Graham helped shape the nation's understanding of the legal landscape from covering the Pentagon Papers case, abortion rights and the Watergate scandal.

LITTLE ROCK, Ark. — Fred Graham was born in Little Rock on October 6, 1931, and lived in Texarkana, Graham studied at Yale, Vanderbilt and Oxford. He went on to write for the New York Times and helped launch Court TV.

Graham attended Yale University, graduating with a BA in 1953 and joined the U.S. Marines, where he served as both an infantry and intelligence officer serving in Japan and Korea.

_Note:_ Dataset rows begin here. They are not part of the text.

-- ==== Sys2Proof/Tests/Slice0.lean ====
section
/-! SUPPORT. The model's own tests: the checks of WellFormed, words of the spec's formats, vectors of 95_test_vectors.md
(V-…), and for every obligation with hypotheses a witness that meets them together. -/

open Sys2Proof Sys2Proof.Machine

namespace Sys2Proof.Tests

/-! ### Small states -/

/-- After power-on reset and the initial MRESET, nothing in flight. -/
def idle : State := { State.reset with status := { Status.reset with busy := false }, job := none, hold := 0 }

/-- The idle state with a command word accepted, executed by the next step. -/
def pending (v : Word) : State := placeCommand v idle

/-- A state in which the host's next and last event is e. -/
def issuing (s : State) (e : HostEvent) : State := { s with program := [e] }

/-- Bytes of memory from a list, the zero bytes left out. -/
def cells (l : List (Nat × Nat)) : Memory :=
  (l.map fun x => (x.1, BitVec.ofNat 8 x.2)).filter fun x => x.2 != unlistedByte

/-- The bytes of a pulse train in PB. -/
def train (l : List Nat) : List (Nat × Nat) :=
  l.zipIdx.flatMap fun x => [(pbAddr x.2, x.1 % 256), (pbAddr x.2 + 1, x.1 / 256)]

/-- The bytes of a table in XLAT. -/
def table (l : List Nat) : List (Nat × Nat) :=
  l.zipIdx.flatMap fun x =>
    [(xlatAddr x.2, x.1 % 256), (xlatAddr x.2 + 1, x.1 / 256 % 256), (xlatAddr x.2 + 2, x.1 / 65536 % 256),
     (xlatAddr x.2 + 3, x.1 / 16777216)]

/-- The idle state with a frame handed over and a table loaded. -/
def loaded (fr tab : List Nat) : State :=
  { idle with
    pbCount := BitVec.ofNat 8 fr.length, status := { idle.status with frameReady := true }
    mem := cells (train fr ++ table tab) }

/-- A keyboard train from its 14 spaces (95_test_vectors.md, conventions). -/
def keyTrain (spaces : List Nat) : List Nat := [3000, 1500] ++ spaces.flatMap fun x => [500, x]

/-- V-K1: payload 0x05020021. -/
def vK1 : List Nat := keyTrain [1000, 500, 1500, 500, 500, 500, 500, 500, 1500, 500, 500, 500, 1000, 1000]
/-- V-C2: payload 0x05020020, one bit flipped. -/
def vC2 : List Nat := keyTrain [500, 500, 1500, 500, 500, 500, 500, 500, 1500, 500, 500, 500, 1000, 1000]
/-- V-C6: payload 0x0900FC10, JOYKB. -/
def vC6 : List Nat := keyTrain [500, 500, 1000, 500, 500, 2000, 2000, 2000, 500, 500, 500, 500, 1000, 1500]
/-- V-C7: payload 0x02000000, JOYKB, all zero. -/
def vC7 : List Nat := keyTrain [500, 500, 500, 500, 500, 500, 500, 500, 500, 500, 500, 500, 1500, 500]
/-- V-J1: data 0x0A95. -/
def vJ1 : List Nat :=
  [2400, 1200, 600, 600, 600, 600, 600, 600, 1200, 1200, 1200, 1200, 1200, 1200, 600, 600, 1200, 1200, 1200, 1200, 1200]
/-- V-J4: V-J1 with an unclassifiable pulse 3. -/
def vJ4 : List Nat := vJ1.set 3 900
/-- The durations of a train. -/
def durations (l : List Nat) : List Dur := l.map (BitVec.ofNat 16)

/-- The table of V-L1 to V-L6. -/
def vL : State :=
  { loaded [] [0x8001071E, 0x80063B1E, 0x8003051F, 0x00000620] with
    ctrl := { Ctrl.reset with modShiftMask := 0x22#8 }, status := idle.status }

/-- A KEY event of MOD 0 and CODE 0x21 with the table of program P1. -/
def keyed (ev0 : Word) (tab : List Nat) : State :=
  { loaded [] tab with ev0 := ev0, ev1 := 0x00000021#32, status := idle.status }

/-- A field of the next state. -/
def after {α : Type} (o : Host.Outcome State Fault Refusal) (f : State → α) : Option α :=
  match o with
  | .next t => some (f t)
  | .fault _ => none
  | .refused _ => none

/-! ### WellFormed: each check refuses an ill-formed term -/

theorem test_wf_code : AsmCode.wf (.num 256) = false ∧ AsmCode.wf (.num 255) = true := by decide
theorem test_wf_apply_code : AsmLine.wf (.apply (.num 256) 1 0) = false := by decide
theorem test_wf_apply_p : AsmLine.wf (.apply .caps 2 0) = false := by decide
theorem test_wf_apply_a : AsmLine.wf (.apply .caps 1 2) = false := by decide
theorem test_wf_apply : AsmLine.wf (.apply (.num 255) 1 1) = true := by decide
theorem test_wf_lookup_code : AsmLine.wf (.lookup (.num 300) 0) = false := by decide
theorem test_wf_lookup_s : AsmLine.wf (.lookup (.num 1) 2) = false := by decide
theorem test_wf_wr_addr : AsmLine.wf (.wr 0x1000 0) = false := by decide
theorem test_wf_wr_value : AsmLine.wf (.wr 0x014 0x100000000) = false := by decide
theorem test_wf_rd_addr : AsmLine.wf (.rd 0x1000) = false ∧ AsmLine.wf (.rd 0xFFF) = true := by decide
theorem test_wf_press : AsmLine.wf (.press (.num 256)) = false ∧ AsmLine.wf (.release (.num 256)) = false ∧
    AsmLine.wf (.pressAs (.num 256)) = false ∧ AsmLine.wf (.releaseAs (.num 256)) = false := by decide
theorem test_wf_params_default : Params.default.wf = true := by decide
theorem test_wf_params_pbDepth : { Params.default with pbDepth := 32 }.wf = false ∧
    { Params.default with pbDepth := 65 }.wf = false ∧ { Params.default with pbDepth := 33 }.wf = true := by decide
theorem test_wf_params_xlatDepth : { Params.default with xlatDepth := 0 }.wf = false ∧
    { Params.default with xlatDepth := 257 }.wf = false ∧ { Params.default with xlatDepth := 1 }.wf = true := by decide
theorem test_wf_params_codes_low : { Params.default with codeCaps := 0x3F#8 }.wf = false ∧
    { Params.default with codeRestore := 0x3F#8 }.wf = false ∧ { Params.default with codeReset := 0x3F#8 }.wf = false := by
  decide
theorem test_wf_params_codes_distinct : { Params.default with codeCaps := 0x41#8 }.wf = false ∧
    { Params.default with codeCaps := 0x42#8 }.wf = false ∧ { Params.default with codeRestore := 0x42#8 }.wf = false := by
  decide
theorem test_wf_params_coords : { Params.default with lshiftCoord := 0x34#6 }.wf = false := by decide
theorem test_wf_params_clocks : { Params.default with tSu := 0 }.wf = false ∧ { Params.default with tStb := 0 }.wf = false ∧
    { Params.default with tHd := 0 }.wf = false ∧ { Params.default with tRst := 0 }.wf = false := by decide
/-- No term of `Instr` is ill formed: its fields' widths are its types (30_encoding.md R102). -/
theorem test_wf_instr : Instr.wf (.apply 0xFF#8 true true) = true ∧ Instr.wf (.lookup 0xFF#8 true) = true := by decide

/-! ### Decode: words written out from the formats of 30_encoding.md R92 to R98 -/

theorem test_decode_nop : decode 0b00000000000000000000000000000000#32 = .ok .nop := by decide
theorem test_decode_decode : decode 0b00000000000000000000000000010001#32 = .ok (.decode true) := by decide
theorem test_decode_decodeK : decode 0b00000000000000000000000000100001#32 = .ok (.decodeK false) := by decide
theorem test_decode_decodeJ : decode 0b00000000000000000000000001010001#32 = .ok (.decodeJ true) := by decide
theorem test_decode_dispatch : decode 0b00000000000000000000000000000010#32 = .ok .dispatch := by decide
theorem test_decode_apply : decode 0b00000000000000101000000100000011#32 = .ok (.apply 0x81#8 false true) := by decide
theorem test_decode_mreset : decode 0b00000000000000000000000000000100#32 = .ok .mreset := by decide
theorem test_decode_rearm : decode 0b00000000000000000000000000000101#32 = .ok .rearm := by decide
theorem test_decode_lookup : decode 0b00000000000000011000000100000110#32 = .ok (.lookup 0x81#8 true) := by decide
/-- V-X4 to V-X12: each illegal word with its reason (R99). -/
theorem test_decode_illegal : decode 0x00000007#32 = .error .reservedOpcode ∧ decode 0x0000000F#32 = .error .reservedOpcode ∧
    decode 0x00000061#32 = .error .reservedMode ∧ decode 0x00000010#32 = .error .reservedBits ∧
    decode 0x00040003#32 = .error .reservedBits ∧ decode 0x00020006#32 = .error .reservedBits ∧
    decode 0x80000001#32 = .error .reservedBits ∧ decode 0x00000012#32 = .error .reservedBits := by decide
theorem test_decode_table_word : decodeTableWord 32 0x00034103 = some (.apply 0x41#8 true true) ∧
    decodeTableWord 32 0x00000061 = none := by decide
/-- Words of section 8 of 95_test_vectors.md from their assembler lines (R100, R101). -/
theorem test_assemble : assemble Params.default (.press .caps) = some (.write 0x014#12 0x00014003#32) ∧
    assemble Params.default (.releaseAs (.num 0x11)) = some (.write 0x014#12 0x00021103#32) ∧
    assemble Params.default (.decode true) = some (.write 0x014#12 0x00000011#32) ∧
    assemble Params.default .toggleCaps = some (.write 0x014#12 0x00014003#32) ∧
    assemble Params.default (.lookup (.num 0x1E) 1) = some (.write 0x014#12 0x00011E06#32) ∧
    assemble Params.default (.apply (.num 256) 0 0) = none := by decide

/-! ### Vectors of 95_test_vectors.md, one command each -/

/-- V-X1. -/
theorem test_nop : after (exec .nop idle) (fun t => statusWord t.status) = some 0x20#32 := by decide
/-- V-C1, V-C2. -/
theorem test_decode_key : after (exec (.decode false) (loaded vK1 []))
    (fun t => (t.diag, t.ev0, t.ev1, t.evRaw, statusWord t.status)) =
      some (0x1E01#32, 0x00020001#32, 0x00000021#32, 0x05020021#32, 0x24#32) := by decide +kernel
theorem test_decode_checksum : after (exec (.decode true) (loaded vC2 []))
    (fun t => (t.diag, t.ev0, t.evRaw, errWord t.err, statusWord t.status)) =
      some (0x1E01#32, 0#32, 0x05020020#32, 0x12#32, 0x28#32) := by decide +kernel
/-- V-C6. -/
theorem test_decodeK_joykb : after (exec (.decodeK true) (loaded vC6 []))
    (fun t => (t.ev0, t.ev1, t.evRaw, t.err.code)) = some (0x00000003#32, 0x000004FC#32, 0x0900FC10#32, 0#4) := by
  decide +kernel
/-- V-D8. -/
theorem test_decodeK_reject : after (exec (.decodeK false) (loaded vJ1 []))
    (fun t => (t.diag, errWord t.err, statusWord t.status)) = some (0x00000003#32, 0x11#32, 0x28#32) := by decide +kernel
/-- V-J1. -/
theorem test_decodeJ_joy : after (exec (.decodeJ false) (loaded vJ1 []))
    (fun t => (t.diag, t.ev0, t.ev1, t.evRaw)) = some (0x00150010#32, 0x00000402#32, 0x00000A15#32, 0x00000A95#32) := by
  decide +kernel
/-- V-J4. -/
theorem test_decodeJ_class : after (exec (.decodeJ false) (loaded vJ4 [])) (fun t => (t.diag, errWord t.err)) =
    some (0x00030080#32, 0x11#32) := by decide +kernel
/-- Program P1. -/
theorem test_dispatch_press : after (exec .dispatch (keyed 0x00020001#32 [0x80000A21]))
    (fun t => (t.lookupRes, t.matrix, t.trace)) = some (0x8000000A#32, 0x400#64, [.xwrite 0x0A#6 true]) := by decide +kernel
/-- V-L10. -/
theorem test_dispatch_miss : after (exec .dispatch (keyed 0x00020001#32 [])) (fun t => (t.lookupRes, errWord t.err)) =
    some (0#32, 0x23#32) := by decide +kernel
/-- V-A6, from caps = 1. -/
theorem test_apply_autoshift :
    after (exec (.apply 0x11#8 true true) { idle with caps := true, matrix := 0x8000#64 })
      (fun t => (t.trace, latchWord t, t.matrix)) =
      some ([.xwrite 0x34#6 true, .xwrite 0x11#6 true], 0x1#32, 0x0010000000028000#64) := by decide +kernel
/-- V-A9h. -/
theorem test_apply_reserved : after (exec (.apply 0x43#8 true false) idle) (fun t => (errWord t.err, t.trace)) =
    some (0x39#32, []) := by decide
/-- V-A11. -/
theorem test_mreset : after (exec .mreset { idle with caps := true, matrix := 0x8000#64 })
    (fun t => (t.trace.length, latchWord t, t.matrix)) = some (66, 0#32, 0#64) := by decide +kernel
/-- Program P3, end state: after an MRESET the pins equal the initial state's, that after the initial MRESET. -/
theorem test_initial_pins : (initialReset State.reset).pins = pinsAfterInit Pins.reset ∧
    after (exec .mreset (initialReset State.reset)) (fun t => t.pins) = some (initialReset State.reset).pins := by
  decide +kernel
/-- V-X3. -/
theorem test_rearm : after (exec .rearm (loaded [] [])) (fun t => (statusWord t.status, t.trace)) =
    some (0x20#32, [.rearm]) := by decide
/-- V-L2. -/
theorem test_lookup_hit : after (exec (.lookup 0x1E#8 true) vL) (fun t => t.lookupRes) = some 0x8301063B#32 := by
  decide +kernel
/-- V-L4. -/
theorem test_lookup_miss : after (exec (.lookup 0x1F#8 true) vL) (fun t => t.lookupRes) = some 0x01000000#32 := by
  decide +kernel
/-- V-B12 and V-B13, the writes while BUSY = 1. -/
theorem test_busy_writes : errWord (memWrite 0x004#12 0#32 (pending 4#32)).err = 0x4F8#32 ∧
    errWord (memWrite 0x014#12 0#32 (memWrite 0x004#12 0#32 (pending 4#32))).err = 0x006#32 := by decide
/-- V-B9, V-B10. -/
theorem test_bus : readReg (memWrite 0x102#12 0x55#32 idle) (.pb 0) = 0x55#32 ∧
    statusWord (statusW1C { Status.reset with busy := false, frameReady := true, evNew := true, err := true, errOvf := true,
                                              done := true } 0x14#32) = 0x2A#32 := by decide

/-! ### Witnesses: the hypotheses of each obligation, met together -/

theorem witness_DecodeInvertsEncode : Instr.wf (.apply 0xFF#8 true true) = true := by decide

theorem witness_EncodeInvertsDecode : decode 0x0003FF03#32 = .ok (.apply 0xFF#8 true true) := by decide

theorem witness_StepRunsTheDecodedCommand :
    (pending 0x00034103#32).job = some (.command 0x00034103#32) ∧
    decode 0x00034103#32 = .ok (.apply 0x41#8 true true) ∧ Instr.wf (.apply 0x41#8 true true) = true ∧
    engineNext (pending 0x00034103#32) = true := by decide

theorem witness_IllegalWordOnlyRecordsItsError :
    (pending 0x61#32).job = some (.command 0x61#32) ∧ decode 0x61#32 = .error .reservedMode ∧
    engineNext (pending 0x61#32) = true := by decide

/-- Each clause: nothing to issue, a read, a write, a WAIT with BUSY 0 and with BUSY 1, a power-on reset. -/
theorem witness_HostAccessesTakeEffectInOrder :
    (idle.job = none ∧ idle.program = []) ∧
    (issuing idle (.read 0x008#12)).job = none ∧ (issuing idle (.read 0x008#12)).program = .read 0x008#12 :: [] ∧
    (issuing idle (.write 0x014#12 0#32)).program = .write 0x014#12 0#32 :: [] ∧
    ((issuing idle .wait).program = .wait :: [] ∧ (issuing idle .wait).status.busy = false) ∧
    ((issuing { idle with status := Status.reset } .wait).job = none ∧
      (issuing { idle with status := Status.reset } .wait).program = .wait :: [] ∧
      (issuing { idle with status := Status.reset } .wait).status.busy = true) ∧
    (issuing idle .powerOnReset).program = .powerOnReset :: [] := by decide
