-- ==== Sys2Proof/Machine/Ops.lean ====
section
/-! DEFINITION. The named operations over the caller's buffers and over the state, the taking of a fault and of a refusal
among them (20_memory.md, 60_exceptions.md, 70_reset_and_hazards.md). -/

namespace Sys2Proof.Machine

/-! ## Buffers -/

/-- The buffer that holds these bytes, index 0 first (20_memory.md rule R24). -/
def Memory.ofBytes (bs : List Byte) : Memory := (List.range bs.length).zip bs

/-- `MemRead((space, i), 1)`: the byte at an index, `none` at an index that does not exist (00_scope.md rule R12). -/
def Memory.read (m : Memory) (i : Nat) : Option Byte := m.lookup i

/-- `MemWrite((space, i), 1, v)`: one whole slot is written (20_memory.md rule R29); `none` at an index that does not
exist. -/
def Memory.write (m : Memory) (i : Nat) (v : Byte) : Option Memory :=
  if (m.read i).isSome then some (m.map fun c => if c.1 = i then (c.1, v) else c) else none

/-- Every slot below `k` takes a free value, numbered from `d` on (60_exceptions.md rule R91, 70_reset_and_hazards.md
rule R110). -/
def Memory.havoc (m : Memory) (k d : Nat) : Memory :=
  m.map fun c => if c.1 < k then (c.1, Config.freeSlot (d + c.1)) else c

/-! ## Ends of a transaction -/

/-- A transaction ends with a response: OUT as written, the response word, the recorded class (00_scope.md rule R12). -/
def State.respond (s : State) (out : Memory) (w : Rsp) (c : FailureClass) : State :=
  { s with outBuf := out, rsp := some w, cls := some c }

/-- The class of a fault: class 4 is `Fault(InternalInvariant)` (60_exceptions.md rule R89). -/
def faultClass : Fault → Option FailureClass
  | .outOfBuffer => none
  | .internalInvariant => some .internalInvariant

/-- A transaction is cut short: no response, and every slot it could write, those below `k`, takes a free value
(60_exceptions.md rule R91, 70_reset_and_hazards.md rule R110). -/
def State.abandon (s : State) (k : Nat) : State :=
  { s with outBuf := s.outBuf.havoc k s.draw, rsp := none, cls := none, draw := s.draw + k }

/-- Taking a fault: no response, free values in the slots below `k`, `faulted` set with its reason and never cleared
(60_exceptions.md rule R91). -/
def State.takeFault (s : State) (f : Fault) (k : Nat) : State :=
  { s.abandon k with cls := faultClass f, faulted := s.faulted.or (some f) }

/-- The refusal mark, set with its reason and never cleared (60_exceptions.md rule R93). -/
def State.markRefused (s : State) (r : Refusal) : State :=
  { s with refused := s.refused.or (some r) }

/-- Taking a refusal: no response, no buffer written, the mark set (60_exceptions.md rule R93). -/
def State.takeRefusal (s : State) (r : Refusal) : State :=
  { s.markRefused r with rsp := none, cls := none }

/-- A reset between transactions: no response is pending, no architectural state changes (70_reset_and_hazards.md rule R109).
That the recorded class is cleared with the response is the model's (DESIGN CHOICE, assumption entry 13). -/
def State.onReset (s : State) : State := { s with rsp := none, cls := none }

/-- The caller binds IN and OUT (70_reset_and_hazards.md rule R111). -/
def State.onBind (s : State) (inBytes outSlots : List Byte) (overlap : Bool) : State :=
  { s with inBuf := Memory.ofBytes inBytes, outBuf := Memory.ofBytes outSlots, overlap := overlap }

end Sys2Proof.Machine
end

Graham then attended law school at Vanderbilt University, from which he received an LLB in 1959. He then attended Oxford University in England as a Fulbright scholar and earned a Diploma of Law.

While covering topics from the FBI, to abortion rights, to the Watergate Scandal, Graham also served as the substitute anchor on several CBS news programs, later helping launch Court TV as its chief anchor and managing editor beginning with the inaugural broadcasts in 1991, hosting both daily trial coverage and the analysis program Open Court, according to the Central Arkansas Library System.

Graham helped shape the nation's understanding of the legal landscape of the time from covering the Pentagon Papers case, abortion rights and the Watergate scandal. He won numerous awards for his work, including a Peabody and several Emmy's.

He died Saturday due to complications of Parkinson's disease. Graham was 88-years-old.